Ouça este conteúdo
O Supremo Tribunal Federal (STF) decidiu nesta quarta-feira (9) validar, parcialmente, a lei do Estado de São Paulo que pune empresas envolvidas em trabalho análogo à escravidão. A norma prevê a cassação da inscrição do ICMS e estabelece sanções administrativas para estabelecimentos que comercializem produtos cuja fabricação, em qualquer etapa, envolva essa forma de exploração.
Os ministros Luís Roberto Barroso, Cristiano Zanin, Alexandre de Moraes, Flávio Dino, Edson Fachin, Luiz Fux, Cármen Lúcia, André Mendonça e Gilmar Mendes acompanharam o voto do relator, Nunes Marques. Apenas o ministro Dias Toffoli divergiu por considerar a lei inconstitucional e entender que o Estado de São Paulo invadiu competência da União.
A ação julgada foi apresentada pela Confederação Nacional do Comércio de Bens, Serviços e Turismo (CNC), por sustentar que a norma viola garantias constitucionais ao punir empresas e sócios, sem a exigência da comprovação de dolo ou culpa.
No voto, o ministro Marques defendeu a aplicação das penalidades às empresas e seus sócios se houver comprovação de dolo e culpa relacionados ao trabalho escravo. Também destacou que a lei paulista, apesar de ser relevante no combate a prática, contém omissões subjetivas, que podem gerar interpretações constitucionais.
Para a aplicação da cassação da inscrição estadual do ICMS, Marques defendeu a instalação de um processo administrativo com contraditório e ampla defesa, para que o comerciante ou sócio tenha ciência ou condições de suspeitar da origem ilícita dos produtos.
Por fim, ele rejeitou o argumento apresentado pela CNC de que a norma invade competência federal ou cria um "tribunal de exceção". "A lei é constitucional, desde que aplicada com os ajustes propostos", ressaltou Marques.
Em defesa do voto do relator, o presidente do STF, ministro Barroso afirmou que o trabalho escravo é uma "realidade alarmante" e que, somente em 2024, foram regatados mais de 2 mil trabalhadores, sendo 467 em São Paulo. Para ele, a lei paulista deveria servir de modelo para outros estados e por isso propôs a seguinte tese do julgamento:
- "1. A previsão em lei estadual de penalidade de cassação de cadastro de inscrição de ICMS de empresas que comercializem mercadorias de fabricantes que utilizem trabalho escravo ou análogo não viola a competência da União para a inspeção do trabalho.

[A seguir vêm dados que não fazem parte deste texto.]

/-- OUTPUT_SERVICE with mode SERVICE: an output of an IDLE or FAULTED bay, or the pump of a COLD, STARVED or LOCKED boiler, is
driven at the clamped value; in any other state the request is refused. That the pump's value in the ACK is 1 or 0 is
the model's choice (log 33). -/
def Obligations.ServiceDrivesTheClampedValue : Prop :=
  ∀ (noise : Bool) (index value : Byte) (b : Bay) (s : State), Awake s → s.fitted.get b = true →
    let h := heard .supervisor s
    let o := h.alc.bays.get b
    let answer := fun (v : Byte) (t : State) =>
      exec (.outputService .supervisor noise index value) s =
        .next (respond .supervisor 0x14#8 noise ⟨.ack, [index, 0x01#8, v]⟩ t)
    let refused := exec (.outputService .supervisor noise index value) s =
      .next (respond .supervisor 0x14#8 noise ⟨.nak .badState, []⟩ h)
    ((s.bsq.get b).state = .idle ∨ (s.bsq.get b).state = .faulted →
      (outputOf index = some (.fan b) →
        answer (BitVec.ofNat 8 (min 8 value.toNat))
          (setOutputs b { o with fan := ⟨min 8 value.toNat, .service, min 8 value.toNat, false⟩ } h)) ∧
      (outputOf index = some (.osc b) →
        answer (BitVec.ofNat 8 (min 120 value.toNat))
          (setOutputs b { o with osc := ⟨min 120 value.toNat, .service, min 120 value.toNat, false⟩ } h)) ∧
      (outputOf index = some (.damper b) → value = 0#8 →
        answer 0x00#8 (setOutputs b { o with damper := ⟨.closed, .service, .closed, false⟩ } h)) ∧
      (outputOf index = some (.damper b) → value ≠ 0#8 →
        answer 0x01#8 (setOutputs b { o with damper := ⟨.opened, .service, .opened, false⟩ } h))) ∧
    ((s.bsq.get b).state ≠ .idle → (s.bsq.get b).state ≠ .faulted →
      outputOf index = some (.fan b) ∨ outputOf index = some (.damper b) ∨ outputOf index = some (.osc b) → refused) ∧
    (index = 0x40#8 →
      (s.blc.state = .cold ∨ s.blc.state = .starved ∨ s.blc.state = .locked →
        answer (if value = 0#8 then 0#8 else 1#8)
          { h with
            moc := { h.moc with pumpMode := .service, pumpValue := decide (value ≠ 0#8) }
            blc := { h.blc with pumpDrive := decide (value ≠ 0#8) } }) ∧
      (s.blc.state = .fill ∨ s.blc.state = .heat ∨ s.blc.state = .ready → refused))

/-- OUTPUT_SERVICE with mode AUTO: an output in AUTO stays as it is; an output in SERVICE returns to AUTO, keeps its service
value, and is driven at its inactive level until the next publication; with no other output of its bay serviced, admission is
examined, and a program admitted drives the bay's outputs at their automatic values; the pump follows the boiler, which may
start or refill. That the ACK carries the kept service value, the pump's as 1 or 0, is the model's choice (logs 15 and 33). -/
def Obligations.AutoReturnsServicedOutputs : Prop :=
  ∀ (noise : Bool) (index value : Byte) (s : State), Awake s →
    let h := heard .supervisor s
    let answers := fun (v : Byte) (t : State) =>
      exec (.outputServiceAuto .supervisor noise index value) s =
        .next (respond .supervisor 0x14#8 noise ⟨.ack, [index, 0x00#8, v]⟩ t)
    let returns := fun (b : Bay) (v : Byte) (o : BayOutputs) =>
      let u := setOutputs b o h
      let t := if o.fan.mode = .auto ∧ o.damper.mode = .auto ∧ o.osc.mode = .auto then examineAdmission b u else u
      let q := t.bsq.get b
      answers v t ∧
      (q.admission = (s.bsq.get b).admission → q = s.bsq.get b ∧ t.alc.bays.get b = o) ∧
      (q.admission ≠ (s.bsq.get b).admission →
        (t.alc.bays.get b).fan = ⟨autoFan q, .auto, o.fan.service, false⟩ ∧
        (t.alc.bays.get b).damper = ⟨autoDamper q, .auto, o.damper.service, false⟩ ∧
        (t.alc.bays.get b).osc = ⟨autoOsc q, .auto, o.osc.service, false⟩)
    (∀ b, s.fitted.get b = true →
      let o := s.alc.bays.get b
      (outputOf index = some (.fan b) →
        (o.fan.mode = .auto → answers (BitVec.ofNat 8 o.fan.service) h) ∧
        (o.fan.mode = .service →
          returns b (BitVec.ofNat 8 o.fan.service) { o with fan := ⟨0, .auto, o.fan.service, true⟩ })) ∧
      (outputOf index = some (.damper b) →
        (o.damper.mode = .auto → answers (if o.damper.service = .closed then 0x00#8 else 0x01#8) h) ∧
        (o.damper.mode = .service →
          returns b (if o.damper.service = .closed then 0x00#8 else 0x01#8)
            { o with damper := ⟨.closed, .auto, o.damper.service, true⟩ })) ∧
      (outputOf index = some (.osc b) →
        (o.osc.mode = .auto → answers (BitVec.ofNat 8 o.osc.service) h) ∧
        (o.osc.mode = .service →
          returns b (BitVec.ofNat 8 o.osc.service) { o with osc := ⟨0, .auto, o.osc.service, true⟩ }))) ∧
    (index = 0x40#8 →
      let v := if s.moc.pumpValue then 0x01#8 else 0x00#8
      let towards : BoilerState := if s.snu.freshEmpty.filtered then .starved else .fill
      let started : BoilerState :=
        if s.snu.boilerWaterOk.filtered then if boilerTempIs (fun c => decide (102 ≤ c)) s then .ready else .heat
        else towards
      (s.moc.pumpMode = .auto → answers v h) ∧
      (s.moc.pumpMode = .service → ∃ t, answers v t ∧
        t.moc = { s.moc with pumpMode := .auto } ∧ (t.blc.pumpDrive = true ↔ t.blc.state = .fill) ∧
        (s.blc.state = .starved → t.blc.state = towards) ∧
        (s.blc.state = .cold → t.blc.state =
          if steamWanted s = true ∧ s.snu.boilerCutout.filtered = false ∧ s.snu.boilerTemp.state = .valid then started
          else .cold) ∧
        (s.blc.state ≠ .starved → s.blc.state ≠ .cold → t.blc.state = s.blc.state) ∧
        t.srs = s.srs ∧ t.oau = s.oau ∧ t.snu = s.snu ∧ t.pts = s.pts ∧ t.alc.compressorDrive = s.alc.compressorDrive))

/-! ### The plant link -/

/-- How a received character moves frame assembly while the part takes frames and no response waits (the table of R170, with
the discards of R171); a false start has no effect at all. -/
def Obligations.CharactersMoveFrameAssembly : Prop :=
  ∀ (cs : CharSamples) (s : State), Awake s → s.pli.tx = none →
    let rxTo := fun (rx : Rx) => { s with pli := { s.pli with rx := rx } }
    let opened := fun (x : RxChar) => if x.byte = 0x40#8 then Rx.header [] x.noise else Rx.skip
    (receiveChar cs = none → exec (.linkCharacter cs) s = .next s) ∧
    ∀ x, receiveChar cs = some x →
      (s.pli.rx = .hunt ∨ s.pli.rx = .skip → x.mark = true → x.framing = false →
        exec (.linkCharacter cs) s = .next (rxTo (opened x))) ∧
      (s.pli.rx = .hunt → x.mark = false ∨ x.framing = true → exec (.linkCharacter cs) s = .next s) ∧
      (s.pli.rx = .skip → x.isBreak = true → exec (.linkCharacter cs) s = .next (rxTo .hunt)) ∧
      (s.pli.rx = .skip → x.isBreak = false → x.mark = false ∨ x.framing = true →
        exec (.linkCharacter cs) s = .next s) ∧
      (assembling s.pli.rx = true →
        (x.isBreak = true → exec (.linkCharacter cs) s = .next (rxTo .hunt)) ∧
        (x.isBreak = false → x.framing = true → exec (.linkCharacter cs) s = .next (linkFault (rxTo .hunt))) ∧
        (x.framing = false → x.mark = true → exec (.linkCharacter cs) s = .next (linkFault (rxTo (opened x))))) ∧
      (x.framing = false → x.mark = false →
        (∀ got n, s.pli.rx = .header got n → got.length ≠ 2 →
          exec (.linkCharacter cs) s = .next (rxTo (.header (got ++ [x.byte]) (n || x.noise)))) ∧
        (∀ source kind n, s.pli.rx = .header [source, kind] n →
          exec (.linkCharacter cs) s = .next
            (if x.byte = 0#8 then rxTo (.check source kind [] none (n || x.noise))
             else if x.byte.toNat ≤ 48 then rxTo (.payload source kind x.byte.toNat [] (n || x.noise))
             else linkFault (rxTo .hunt))) ∧
        (∀ source kind len got n, s.pli.rx = .payload source kind len got n →
          exec (.linkCharacter cs) s = .next
            (if got.length + 1 < len then rxTo (.payload source kind len (got ++ [x.byte]) (n || x.noise))
             else rxTo (.check source kind (got ++ [x.byte]) none (n || x.noise)))) ∧
        (∀ source kind payload n, s.pli.rx = .check source kind payload none n →
          exec (.linkCharacter cs) s = .next (rxTo (.check source kind payload (some x.byte) (n || x.noise)))) ∧
        (∀ source kind payload high n, s.pli.rx = .check source kind payload (some high) n →
          exec (.linkCharacter cs) s = .next
            (if frameCrc 0x40#8 source kind payload = high ++ x.byte
             then acceptFrame source kind payload (n || x.noise) (rxTo .hunt)
             else linkFault (rxTo .hunt))))

/-- The characters of a frame, received without noise one after the other by a receiver in HUNT, leave exactly what accepting
that frame leaves: no byte of it is lost, and its own CRC is the one the part computes. -/
def Obligations.FrameSentInCharactersIsAccepted : Prop :=
  ∀ (source kind : Byte) (payload : List Byte) (s : State),
    Awake s → s.pli.tx = none → s.pli.rx = .hunt → payload.length ≤ 48 →
    execAll ((frameChars 0x40#8 source kind payload).map fun ch => .linkCharacter (cleanChar ch.mark ch.byte)) s =
      .next (acceptFrame source kind payload false s)

/-- A frame from a master whose kind and payload are those of a request is taken as that request, with every parameter at
every value. -/
def Obligations.RequestFrameIsTakenAsItsRequest : Prop :=
  ∀ (m : Master) (r : Request) (noise : Bool) (s : State), lengthOk r = true →
    parseRequest (reqKind r) (requestBytes r) = some r ∧
    acceptFrame (masterAddress m) (reqCode (reqKind r)) (requestBytes r) noise s = takeRequest m noise r s

/-- The CRC register fed with a sequence and then with that sequence's own CRC, high byte first, is 0; the nine ASCII digits
give 0x29B1. -/
def Obligations.CrcOfASequenceAndItsCrcIsZero : Prop :=
  (∀ bytes : List Byte, crc16 (bytes ++ halfBytes (crc16 bytes)) = 0#16) ∧
  crc16 [0x31#8, 0x32#8, 0x33#8, 0x34#8, 0x35#8, 0x36#8, 0x37#8, 0x38#8, 0x39#8] = 0x29B1#16

/-- The gap limit discards a frame in progress with LINK_FAULT and returns the receiver to HUNT; with no frame in progress, a
response waiting, or the part not taking frames, there is no gap to expire. A valid frame from none of the five masters is
dropped: nothing changes but the receiver, which is in HUNT (that a waiting response is left waiting
is the model's choice, log 31). -/
def Obligations.GapExpiryAndUnknownSourceAnswerNothing : Prop :=
  ∀ s : State,
    (Awake s → s.pli.tx = none → assembling s.pli.rx = true →
      exec .idleGapExpiry s = .next (linkFault { s with pli := { s.pli with rx := .hunt } })) ∧
    (¬ Awake s ∨ s.pli.tx ≠ none ∨ assembling s.pli.rx = false → exec .idleGapExpiry s = .next s) ∧
    ∀ (source kind : Byte) (payload : List Byte) (noise : Bool), Awake s → (∀ m, source ≠ masterAddress m) →
      exec (.unknownSourceFrame source kind payload noise) s = .next { s with pli := { s.pli with rx := .hunt } }

/-- The refusals common to all requests, in their order: the first check that fails decides the NAK, which carries no
payload and leaves the state as presence left it; a request that passes is performed by its owner. -/
def Obligations.CommonChecksDecideInOrder : Prop :=
  ∀ (m : Master) (kind : Byte) (payload : List Byte) (noise : Bool) (s : State), Awake s →
    let h := heard m s
    let taken := acceptFrame (masterAddress m) kind payload noise s
    let refused := fun (r : NakReason) => respond m kind noise ⟨.nak r, []⟩ h
    exec (.unknownKindRequest m kind payload noise) s = .next taken ∧
    (masterFitted m s = false →
      taken = respond m kind noise ⟨.nak .noBay, []⟩ { s with pli := { s.pli with rx := .hunt } }) ∧
    (masterFitted m s = true →
      (reqOfCode kind = none → taken = refused .kindUnknown) ∧
      ∀ k, reqOfCode kind = some k →
        (entitled m k = false → taken = refused .notPermitted) ∧
        (entitled m k = true →
          (parseRequest k payload = none → taken = refused .lengthBad) ∧
          ∀ r, parseRequest k payload = some r →
            (indexOk r = false → taken = refused .valueBad) ∧
            (indexOk r = true →
              (∀ b, bayNamed r = some b → h.fitted.get b = false → taken = refused .noBay) ∧
              (∀ b, bayNamed r = some b → h.fitted.get b = true → ownBay m b = false → taken = refused .notPermitted) ∧
              ((∀ b, bayNamed r = some b → h.fitted.get b = true ∧ ownBay m b = true) →
                taken = respond m kind noise (perform m r h).2 (perform m r h).1))))

/-- A valid frame makes its master PRESENT with its window from 0; a returning supervisor restores E to B, a returning bay
master has admission examined for its bay. -/
def Obligations.HeardMasterBecomesPresent : Prop :=
  ∀ s : State,
    (heard .supervisor s =
      { s with
        supervisor := { s.supervisor with present := true, window := 0 }
        pli := { s.pli with rx := .hunt }
        pae := { s.pae with effective := if s.supervisor.present then s.pae.effective else s.pae.budget } }) ∧
    ∀ b,
      let h := { s with
        panels := s.panels.set b { s.panels.get b with present := true, window := 0 }
        pli := { s.pli with rx := .hunt } }
      heard (.panel b) s = (if (s.panels.get b).present then h else examineAdmission b h) ∧
      (masterState (.panel b) (heard (.panel b) s)).present = true ∧
      (masterState (.panel b) (heard (.panel b) s)).window = 0

/-- The waiting response goes out whole, with the layout of section 12.1, and the receiver resumes in HUNT; with none
waiting nothing is sent. That it is sent in one event, and the record of it, are the model's choice (log 11). -/
def Obligations.WaitingResponseIsSentWhole : Prop :=
  (∀ (r : Response) (s : State), s.pli.tx = some r →
    exec .responseSend s = .next { s with pli := { s.pli with tx := none, rx := .hunt, sent := responseChars r } }) ∧
  (∀ s : State, s.pli.tx = none → exec .responseSend s = .next s) ∧
  (∀ r : Response,
    let body := [statusCode r.status, if r.noise then 1#8 else 0#8] ++ r.payload
    let crc := crc16 ([masterAddress r.dest, 0x40#8, r.kind, BitVec.ofNat 8 body.length] ++ body)
    (responseChars r).map WireChar.byte =
      [masterAddress r.dest, 0x40#8, r.kind, BitVec.ofNat 8 body.length] ++ body ++ halfBytes crc ∧
    (responseChars r).map WireChar.mark = true :: List.replicate (5 + body.length) false)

- 2. A penalidade de proibição de atuação no mesmo ramo de atividades não viola a competência privativa da União para legislar sobre o direito comercial.
- 3. A aplicação das sanções deve ser precedida de processo administrativo com contraditório e ampla defesa, garantindo a comprovação de dolo ou culpa."
Ajustes na lei paulista
Ao analisar a lei paulista, o relator considerou constitucionais os artigos 1º, 2º e 4º, desde que interpretados à luz das garantias constitucionais do contraditório e da ampla defesa. "A aplicação de sanções administrativas em âmbito estadual somente pode ocorrer após a identificação da exploração de trabalho em condições análogas à escravidão por órgãos federais competentes", determinou a Corte.
Também ficou decidido que a "responsabilização do comerciante exige comprovação de que ele sabia, ou tinha como suspeitar, da origem ilícita dos produtos adquiridos". Tal comprovação deverá ocorrer em "processo administrativo adequado, com a observância plena dos direitos de defesa".
"É preciso que se demonstre, sob o devido processo legal, que o sócio ou preposto do estabelecimento comercial sabia ou tinha como suspeitar da participação de trabalho escravo na cadeia de produção das mercadorias adquiridas", afirmou o presidente do STF, ministro Luís Roberto Barroso, ao anunciar o resultado do julgamento.
A mesma interpretação foi aplicada ao artigo 4º da lei, que trata da responsabilização de sócios. De acordo com o Supremo Tribunal Federal (STF), a penalidade só poderá ser imposta se houver comprovação de que o sócio teve participação ativa ou omissiva na aquisição de produtos originados de práticas ilícitas, além de conhecimento prévio sobre a situação irregular.
Outro aspecto definido pela Corte diz respeito à duração das sanções. O parágrafo 1º do artigo 4º foi interpretado no sentido de que o prazo máximo para a cassação da inscrição estadual é de 10 anos. O novo entendimento acompanha a redação que estabelece:
"As restrições previstas nos incisos prevalecerão pelo prazo de até 10 anos contados da cassação."
Por fim, o STF reafirmou que apenas os órgãos federais têm competência para reconhecer a ocorrência de trabalho análogo à escravidão, consolidando a atribuição exclusiva da União para fiscalizar e regulamentar as relações de trabalho no país.